#### What you need to do
From the data below, return the exact lines starting at the line containing "t.lc = .closed ∧ t.pb" and ending at the line containing "new.length ≤ 2", both included, and nothing else.

#### Items from a dataset
/-- Rule R41: the values the spec gives for reset; the buffer has `N` pixels of unspecified content. -/
def Obligations.ResetValues : Prop :=
  State.reset.pb.length = State.reset.inst.numPixels ∧ State.reset.lc = .uninitialized ∧
  State.reset.opened = false ∧ State.reset.termEn = false ∧ State.reset.termReq = false ∧
  State.reset.busy = false ∧ State.reset.xfer = none ∧ State.reset.fcause = .none ∧
  State.reset.txlog = [] ∧ wireBits State.reset.txlog = [] ∧
  (∀ i : Instr, i ≠ .start →
    exec i State.reset = .next { State.reset with
      host := .returned (if i = .terminate then .ok else .rejState) })

/-- The lifecycle transitions (rule R27), each with the move that makes it. -/
def Obligations.LifecycleTransitions : Prop :=
  ∀ s t : State, Invariant s → step s = .next t →
    t.lc = s.lc ∨
    (s.lc = .uninitialized ∧ (t.lc = .active ∨ t.lc = .fault ∧ t.fcause = .config) ∧
      ∃ x rest, s.inbox = .command x :: rest ∧ decode x = .ok .start) ∨
    (s.lc = .active ∧ t.lc = .closed ∧
      ∃ x rest, s.xfer = some x ∧ x.kind = .final ∧ s.inbox = .xferDone .complete :: rest) ∨
    (s.lc = .active ∧ t.lc = .fault ∧
      ∃ e rest, s.xfer ≠ none ∧ e ≠ .complete ∧ s.inbox = .xferDone e :: rest)

/-- Rule R233: Fault is terminal and sticky. The statuses are the spec's own choice (decisions D5 to D7, log
entry 16). -/
def Obligations.FaultSticky : Prop :=
  ∀ s : State, Invariant s → s.lc = .fault →
    (∀ t, step s = .next t → t.lc = .fault ∧ t.fcause = s.fcause ∧ t.opened = false ∧
      t.pb = List.replicate s.inst.numPixels ⟨0, 0, 0, 0⟩ ∧ t.txlog = s.txlog) ∧
    (∀ i, exec i s = .next
      { s with host := .returned (if i = .terminate then .ok else .rejState) })

/-- Rule R207: after termination, for ever. The status REJ_STATE is the spec's own choice (decision D5, log
entry 16). -/
def Obligations.ClosedForEver : Prop :=
  ∀ s : State, Invariant s → s.lc = .closed →
    s.pb = List.replicate s.inst.numPixels ⟨0, 0, 0, 0⟩ ∧
    (∀ i, i ≠ .terminate → exec i s = .next { s with host := .returned .rejState }) ∧
    (∀ n t, runSteps n s = .next t →
      t.lc = .closed ∧ t.pb = s.pb ∧ t.busy = false ∧ t.txlog = s.txlog)

/-- `TXLOG` only grows (rule R38), by at most two records a step. -/
def Obligations.TxlogOnlyGrows : Prop :=
  ∀ s t : State, step s = .next t → ∃ new, t.txlog = s.txlog ++ new ∧ new.length ≤ 2

/-- The writers of the Pixel Buffer (rule R23): a step that changes it is an accepted SETPIXEL, a CLEAR, a
START, the start of termination or a failed transfer, and all but the first zero it. -/
def Obligations.PixelBufferWriters : Prop :=
  ∀ s t : State, step s = .next t → t.pb ≠ s.pb →
    (∃ x rest idx r g b w, s.inbox = .command x :: rest ∧
      decode x = .ok (.setPixel idx r g b w) ∧ s.lc = .active ∧ idx < s.inst.numPixels ∧
      t.pb = s.pb.set idx ⟨r, g, b, w⟩) ∨
    (t.pb = List.replicate s.inst.numPixels ⟨0, 0, 0, 0⟩ ∧
      (serviceDue s = true ∨
       (∃ x rest i, s.inbox = .command x :: rest ∧ decode x = .ok i ∧
          (i = .start ∨ i = .clear ∨ i = .terminate)) ∨
       (∃ e rest, s.inbox = .xferDone e :: rest ∧ e ≠ .complete)))

/-- The parameters are constants: no step changes them (rule R20). -/
def Obligations.ParametersConstant : Prop :=
  ∀ (s t : State) (n : Nat), runSteps n s = .next t → t.inst = s.inst

/-- `k + 1` REFRESH commands, each followed by the end of its transfer, add exactly `k + 1` records with the
same frame, that of the buffer, and change nothing else of the block (rules R67 (d), R159 (a) and (b)). -/
def Obligations.RefreshesNeverCoalesced : Prop :=
  ∀ (s : State) (k : Nat) (rest : List Event), CommandFree s → s.lc = .active → s.xfer = none →
    s.inbox =
      (List.replicate (k + 1)
        [Event.command 0x0400000000000000, Event.xferDone .complete]).flatten ++ rest →
    runSteps (2 * (k + 1)) s = .next
      { s with
        inbox := rest, host := .returned .ok,
        txlog := s.txlog ++ List.replicate (k + 1)
          ⟨.refresh, assembledFrame s, .complete, assembledFrame s⟩ }

/-- With `CH = 3` the W fields are never observable (rule R26): clearing all of them before a step or after it
gives the same state, `TXLOG` included. -/
def Obligations.UnusedWUnobservable : Prop :=
  ∀ s : State, s.inst.channels = .three →
    andThen (step s) (fun t => .next (withoutW t)) =
      andThen (step (withoutW s)) (fun t => .next (withoutW t))

/-- The shutdown guarantee (rule R266): whenever a step leaves Active the bus is released and the buffer zero,
and if it ends in Closed a whole dark frame was sent last. -/
def Obligations.ShutdownReleasesBus : Prop :=
  ∀ s t : State, Invariant s → step s = .next t → s.lc = .active → t.lc ≠ .active →
    t.opened = false ∧ t.pb = List.replicate t.inst.numPixels ⟨0, 0, 0, 0⟩ ∧
    (t.lc = .closed → ∃ before, t.txlog =
      before ++ [⟨.final, darkFrame t.inst, .complete, darkFrame t.inst⟩])

/-! ## Timing -/

/-- Rule R282: the padding's low bus bits and their time, the requirement on it, and the smallest legal `PAD`,
for every positive real `F_BUS` and `T_RESET`. -/
def Obligations.LeastPadding : Prop :=
  ∀ (inst : Params) (tm : BusTiming),
    serializeBytes (zeroBytes inst.pad) = List.replicate (8 * inst.pad) false ∧
    paddingTime inst tm = 8 * inst.pad * clockPeriod tm ∧
    (PaddingSuffices inst tm ↔ tm.resetTime.val ≤ 8 * inst.pad * clockPeriod tm) ∧
    (PaddingSuffices inst tm ↔ leastPad tm ≤ inst.pad) ∧
    leastPad tm = ⌈tm.resetTime.val * tm.busClock.val / 8⌉₊

/-- Rule R281: the durations of a logical bit in units of `T_CLK`, for every positive real `F_BUS`. -/
def Obligations.PulseTimes : Prop :=
  ∀ tm : BusTiming,
    clockPeriod tm = 1 / tm.busClock.val ∧ 0 < clockPeriod tm ∧
    bitPeriod tm = 4 * clockPeriod tm ∧
    highTime tm false = clockPeriod tm ∧ lowTime tm false = 3 * clockPeriod tm ∧
    highTime tm true = 3 * clockPeriod tm ∧ lowTime tm true = clockPeriod tm ∧
    highTime tm false = bitPeriod tm / 4 ∧ highTime tm true = 3 * bitPeriod tm / 4

/-- The time of one completed frame on the bus (rule R283): its bus bits, each of one `T_CLK`; and the bound on
the refresh rate, its inverse; for every positive real `F_BUS`. -/
def Obligations.FrameTimeOnBus : Prop :=
  ∀ (inst : Params) (tm : BusTiming) (pb : List Pixel), pb.length = inst.numPixels →
    frameTime inst tm = (serializeBytes (assemble inst pb)).length * clockPeriod tm ∧
    frameTime inst tm =
      (8 * (inst.pad + 4 * inst.channels.count * inst.numPixels) : Nat) * clockPeriod tm ∧
    refreshRateBound inst tm = tm.busClock.val / (8 * inst.frameLength : Nat) ∧
    refreshRateBound inst tm * frameTime inst tm = 1

/-- A step in which no service is due is the listed move of an outside agent, and nothing else: the bus's end of a
transfer, the bus's byte, the interrupt source's raise, a word of the host, and an answer to no question
(rules R17, R99, R176, R254). What these moves do is said of `xferDone`, `shiftOut` and `exec` elsewhere. The list
of moves is the model's (log entry 5), and so is refusing an answer that nothing asked for (log entry 10). -/
def Obligations.StepTakesListedMove : Prop :=
  ∀ (s : State) (rest : List Event), serviceDue s = false →
    (∀ r, s.inbox = .xferDone r :: rest → step s = xferDone r { s with inbox := rest }) ∧
    (s.inbox = .shiftByte :: rest → step s = shiftOut { s with inbox := rest }) ∧
    (s.inbox = .termReq :: rest →
      step s = .next { s with termReq := s.termEn || s.termReq, inbox := rest }) ∧
    (∀ x, s.inbox = .command x :: rest → step s = presentWord x { s with inbox := rest }) ∧
    (∀ x e, s.inbox = .command x :: rest → decode x = .error e →
      (s.busy = false → step s = .next { s with inbox := rest, host := .returned .rejIllegal }) ∧
      (s.busy = true → step s = .refused .commandWhileBusy)) ∧
    (∀ a, s.inbox = .openAnswer a :: rest → step s = .refused .unaskedAnswer) ∧
    (∀ a, s.inbox = .cleanupChoice a :: rest → step s = .refused .unaskedAnswer) ∧
    (∀ r, s.inbox = .cleanupEnd r :: rest → step s = .refused .unaskedAnswer)

/-- One REFRESH as a run of steps, from the host's word over any number `n` of shifted bytes to any end of the
transfer that those bytes leave possible (rules R30, R158, R176, R231). The bound `n` on a failed count is the
model's reading (log entry 8). -/
def Obligations.RefreshRun : Prop :=
  ∀ (s : State) (n : Nat) (e : BusEnd) (rest : List Event), CommandFree s → s.lc = .active →
    n ≤ s.inst.frameLength → possibleEnd s.inst.frameLength n e = true →
    s.inbox = .command 0x0400000000000000 :: (List.replicate n .shiftByte ++ .xferDone e :: rest) →
    runSteps (n + 1) s = .next
      { s with inbox := .xferDone e :: rest, host := .waiting, busy := true,
               xfer := some ⟨.refresh, assembledFrame s, n⟩ } ∧
    ∃ t cleanup, runSteps (n + 2) s = .next t ∧
      t.txlog = s.txlog ++
        ⟨.refresh, assembledFrame s, reportedResult e, emittedBytes (assembledFrame s) e⟩ :: cleanup ∧
      (∀ r ∈ cleanup, r.kind = .cleanup) ∧ t.busy = false ∧ t.xfer = none ∧
      (e = .complete → cleanup = [] ∧ t.lc = .active ∧ t.pb = s.pb ∧ t.host = .returned .ok) ∧
      (∀ k, e = .short k → t.lc = .fault ∧ t.fcause = .xferShort ∧ t.host = .returned .fatal) ∧
      (∀ m, e = .ioerr m → t.lc = .fault ∧ t.fcause = .xferIo ∧ t.host = .returned .fatal)
end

#### Output for this task
      t.lc = .closed ∧ t.pb = s.pb ∧ t.busy = false ∧ t.txlog = s.txlog)

/-- `TXLOG` only grows (rule R38), by at most two records a step. -/
def Obligations.TxlogOnlyGrows : Prop :=
  ∀ s t : State, step s = .next t → ∃ new, t.txlog = s.txlog ++ new ∧ new.length ≤ 2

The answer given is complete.